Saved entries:
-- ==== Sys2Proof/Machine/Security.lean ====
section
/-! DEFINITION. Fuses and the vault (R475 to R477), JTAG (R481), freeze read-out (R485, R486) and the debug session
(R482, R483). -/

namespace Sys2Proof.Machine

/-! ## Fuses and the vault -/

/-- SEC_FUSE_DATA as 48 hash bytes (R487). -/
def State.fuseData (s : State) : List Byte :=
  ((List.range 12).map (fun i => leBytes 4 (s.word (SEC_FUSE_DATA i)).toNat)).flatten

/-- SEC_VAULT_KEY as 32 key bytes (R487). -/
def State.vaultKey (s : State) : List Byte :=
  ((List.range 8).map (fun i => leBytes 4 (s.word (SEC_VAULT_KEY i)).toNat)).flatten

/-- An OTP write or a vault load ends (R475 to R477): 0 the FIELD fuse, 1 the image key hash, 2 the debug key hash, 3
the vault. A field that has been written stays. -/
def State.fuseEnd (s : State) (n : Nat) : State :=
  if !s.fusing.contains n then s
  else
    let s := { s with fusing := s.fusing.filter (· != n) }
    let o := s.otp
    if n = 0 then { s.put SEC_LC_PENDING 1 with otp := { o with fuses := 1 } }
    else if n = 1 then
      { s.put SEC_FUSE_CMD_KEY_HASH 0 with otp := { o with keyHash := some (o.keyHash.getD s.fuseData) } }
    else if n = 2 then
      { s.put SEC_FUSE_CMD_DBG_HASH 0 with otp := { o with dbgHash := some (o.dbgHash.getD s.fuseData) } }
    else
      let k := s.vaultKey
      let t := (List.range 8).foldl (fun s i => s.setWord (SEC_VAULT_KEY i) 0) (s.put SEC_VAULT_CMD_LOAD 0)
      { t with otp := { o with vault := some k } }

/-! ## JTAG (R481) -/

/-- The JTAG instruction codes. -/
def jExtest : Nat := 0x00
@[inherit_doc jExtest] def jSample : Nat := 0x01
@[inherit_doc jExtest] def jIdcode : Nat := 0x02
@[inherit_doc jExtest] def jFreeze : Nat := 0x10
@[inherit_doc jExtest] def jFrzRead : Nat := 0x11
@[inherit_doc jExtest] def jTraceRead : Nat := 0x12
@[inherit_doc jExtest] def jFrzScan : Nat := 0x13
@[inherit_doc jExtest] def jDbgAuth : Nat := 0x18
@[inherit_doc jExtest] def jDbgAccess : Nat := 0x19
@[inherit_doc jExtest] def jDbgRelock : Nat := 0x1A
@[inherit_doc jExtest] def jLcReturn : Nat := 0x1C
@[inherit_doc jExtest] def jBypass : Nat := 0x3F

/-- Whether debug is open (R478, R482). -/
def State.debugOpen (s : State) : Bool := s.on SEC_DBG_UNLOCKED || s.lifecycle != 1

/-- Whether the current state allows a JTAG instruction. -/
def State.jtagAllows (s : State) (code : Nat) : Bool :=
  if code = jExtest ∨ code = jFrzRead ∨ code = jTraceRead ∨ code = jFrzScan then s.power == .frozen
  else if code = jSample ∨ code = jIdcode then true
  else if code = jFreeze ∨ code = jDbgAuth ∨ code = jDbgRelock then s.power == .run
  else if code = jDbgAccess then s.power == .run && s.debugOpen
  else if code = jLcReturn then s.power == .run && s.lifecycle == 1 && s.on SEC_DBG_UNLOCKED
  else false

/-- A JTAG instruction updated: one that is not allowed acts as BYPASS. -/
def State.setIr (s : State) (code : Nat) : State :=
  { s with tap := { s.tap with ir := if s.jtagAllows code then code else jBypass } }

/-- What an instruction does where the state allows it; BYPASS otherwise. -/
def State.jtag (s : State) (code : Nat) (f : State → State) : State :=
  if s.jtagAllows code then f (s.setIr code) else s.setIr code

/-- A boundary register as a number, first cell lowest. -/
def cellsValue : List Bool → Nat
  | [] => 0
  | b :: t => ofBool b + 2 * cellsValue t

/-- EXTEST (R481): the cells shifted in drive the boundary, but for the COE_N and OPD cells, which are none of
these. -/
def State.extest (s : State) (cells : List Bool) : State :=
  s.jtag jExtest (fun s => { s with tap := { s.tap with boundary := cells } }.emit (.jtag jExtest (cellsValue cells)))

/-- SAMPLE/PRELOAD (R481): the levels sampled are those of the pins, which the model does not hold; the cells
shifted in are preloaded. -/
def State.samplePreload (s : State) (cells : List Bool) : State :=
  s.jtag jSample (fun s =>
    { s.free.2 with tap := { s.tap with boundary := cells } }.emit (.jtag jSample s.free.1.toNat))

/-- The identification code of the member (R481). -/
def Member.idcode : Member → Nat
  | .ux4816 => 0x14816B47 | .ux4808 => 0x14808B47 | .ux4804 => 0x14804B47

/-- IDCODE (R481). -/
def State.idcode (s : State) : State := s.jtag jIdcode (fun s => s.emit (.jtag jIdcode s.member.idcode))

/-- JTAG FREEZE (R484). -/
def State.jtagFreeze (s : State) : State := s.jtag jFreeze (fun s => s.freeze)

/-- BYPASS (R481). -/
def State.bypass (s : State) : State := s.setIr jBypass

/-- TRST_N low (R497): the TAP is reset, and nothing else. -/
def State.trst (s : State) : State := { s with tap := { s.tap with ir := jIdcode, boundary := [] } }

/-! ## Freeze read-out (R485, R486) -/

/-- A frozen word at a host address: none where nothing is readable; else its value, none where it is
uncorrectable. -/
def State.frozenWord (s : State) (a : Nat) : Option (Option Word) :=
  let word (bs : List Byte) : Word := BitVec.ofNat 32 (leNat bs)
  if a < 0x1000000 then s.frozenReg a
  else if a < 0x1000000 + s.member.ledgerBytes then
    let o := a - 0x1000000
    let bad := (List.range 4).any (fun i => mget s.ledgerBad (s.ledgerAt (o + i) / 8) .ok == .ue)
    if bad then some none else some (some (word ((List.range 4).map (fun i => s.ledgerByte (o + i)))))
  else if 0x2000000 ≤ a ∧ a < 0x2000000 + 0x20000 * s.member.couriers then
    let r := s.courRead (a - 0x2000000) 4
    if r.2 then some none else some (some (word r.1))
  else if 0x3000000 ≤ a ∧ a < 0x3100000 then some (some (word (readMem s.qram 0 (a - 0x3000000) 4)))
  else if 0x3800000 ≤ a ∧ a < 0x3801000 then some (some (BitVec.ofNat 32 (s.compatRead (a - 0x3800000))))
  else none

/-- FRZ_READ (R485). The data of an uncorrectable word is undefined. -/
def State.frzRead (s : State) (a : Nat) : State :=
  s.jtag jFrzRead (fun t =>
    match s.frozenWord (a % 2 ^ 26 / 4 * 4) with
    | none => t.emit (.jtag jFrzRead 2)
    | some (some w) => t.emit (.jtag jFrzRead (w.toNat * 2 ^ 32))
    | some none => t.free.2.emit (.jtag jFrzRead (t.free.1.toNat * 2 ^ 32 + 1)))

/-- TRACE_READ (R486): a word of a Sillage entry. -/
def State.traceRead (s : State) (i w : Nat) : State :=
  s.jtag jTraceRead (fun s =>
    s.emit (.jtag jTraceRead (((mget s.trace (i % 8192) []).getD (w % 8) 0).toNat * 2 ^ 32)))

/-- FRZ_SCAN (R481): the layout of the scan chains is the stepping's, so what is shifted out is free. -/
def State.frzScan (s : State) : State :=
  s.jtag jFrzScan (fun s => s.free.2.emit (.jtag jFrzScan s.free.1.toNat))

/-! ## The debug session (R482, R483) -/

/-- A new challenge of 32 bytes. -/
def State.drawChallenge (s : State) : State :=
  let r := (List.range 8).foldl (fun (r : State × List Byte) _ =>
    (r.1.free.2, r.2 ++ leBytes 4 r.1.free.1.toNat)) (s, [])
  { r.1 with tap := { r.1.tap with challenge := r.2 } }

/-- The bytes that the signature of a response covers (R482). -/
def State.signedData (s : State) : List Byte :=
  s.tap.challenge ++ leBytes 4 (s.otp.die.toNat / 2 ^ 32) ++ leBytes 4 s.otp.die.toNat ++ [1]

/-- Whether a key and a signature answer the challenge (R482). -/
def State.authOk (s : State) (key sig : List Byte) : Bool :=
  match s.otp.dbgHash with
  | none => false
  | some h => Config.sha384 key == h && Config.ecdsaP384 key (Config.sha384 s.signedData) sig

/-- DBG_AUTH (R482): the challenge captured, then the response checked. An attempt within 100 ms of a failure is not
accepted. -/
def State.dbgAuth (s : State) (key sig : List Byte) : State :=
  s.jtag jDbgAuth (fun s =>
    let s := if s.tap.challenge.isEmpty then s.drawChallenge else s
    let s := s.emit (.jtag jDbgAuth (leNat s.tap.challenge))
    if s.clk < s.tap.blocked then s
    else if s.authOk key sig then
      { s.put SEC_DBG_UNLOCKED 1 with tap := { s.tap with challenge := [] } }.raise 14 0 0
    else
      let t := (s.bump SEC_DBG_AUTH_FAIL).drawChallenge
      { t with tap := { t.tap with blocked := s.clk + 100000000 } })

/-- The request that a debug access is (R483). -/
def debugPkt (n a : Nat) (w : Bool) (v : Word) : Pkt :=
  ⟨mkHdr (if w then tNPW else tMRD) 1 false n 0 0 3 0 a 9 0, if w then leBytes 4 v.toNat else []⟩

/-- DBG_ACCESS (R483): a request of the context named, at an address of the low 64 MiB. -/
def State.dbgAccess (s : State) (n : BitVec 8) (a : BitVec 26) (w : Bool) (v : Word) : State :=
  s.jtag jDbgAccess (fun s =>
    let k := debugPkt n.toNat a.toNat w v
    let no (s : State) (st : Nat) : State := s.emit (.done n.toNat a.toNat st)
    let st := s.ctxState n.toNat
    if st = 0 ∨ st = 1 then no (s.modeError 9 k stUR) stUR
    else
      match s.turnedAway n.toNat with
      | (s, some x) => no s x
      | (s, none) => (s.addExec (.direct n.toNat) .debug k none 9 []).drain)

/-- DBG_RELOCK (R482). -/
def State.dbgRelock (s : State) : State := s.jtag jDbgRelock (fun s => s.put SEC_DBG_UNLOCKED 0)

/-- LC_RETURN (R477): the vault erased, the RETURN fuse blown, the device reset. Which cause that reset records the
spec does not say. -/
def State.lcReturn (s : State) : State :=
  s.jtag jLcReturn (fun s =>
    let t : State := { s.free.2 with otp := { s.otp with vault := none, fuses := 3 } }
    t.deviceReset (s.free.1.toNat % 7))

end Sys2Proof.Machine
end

- **Task description**
Copy each line of the data that contains the word "blocked", leaving the other lines out.

- **Reply**
    if s.clk < s.tap.blocked then s
      { t with tap := { t.tap with blocked := s.clk + 100000000 } })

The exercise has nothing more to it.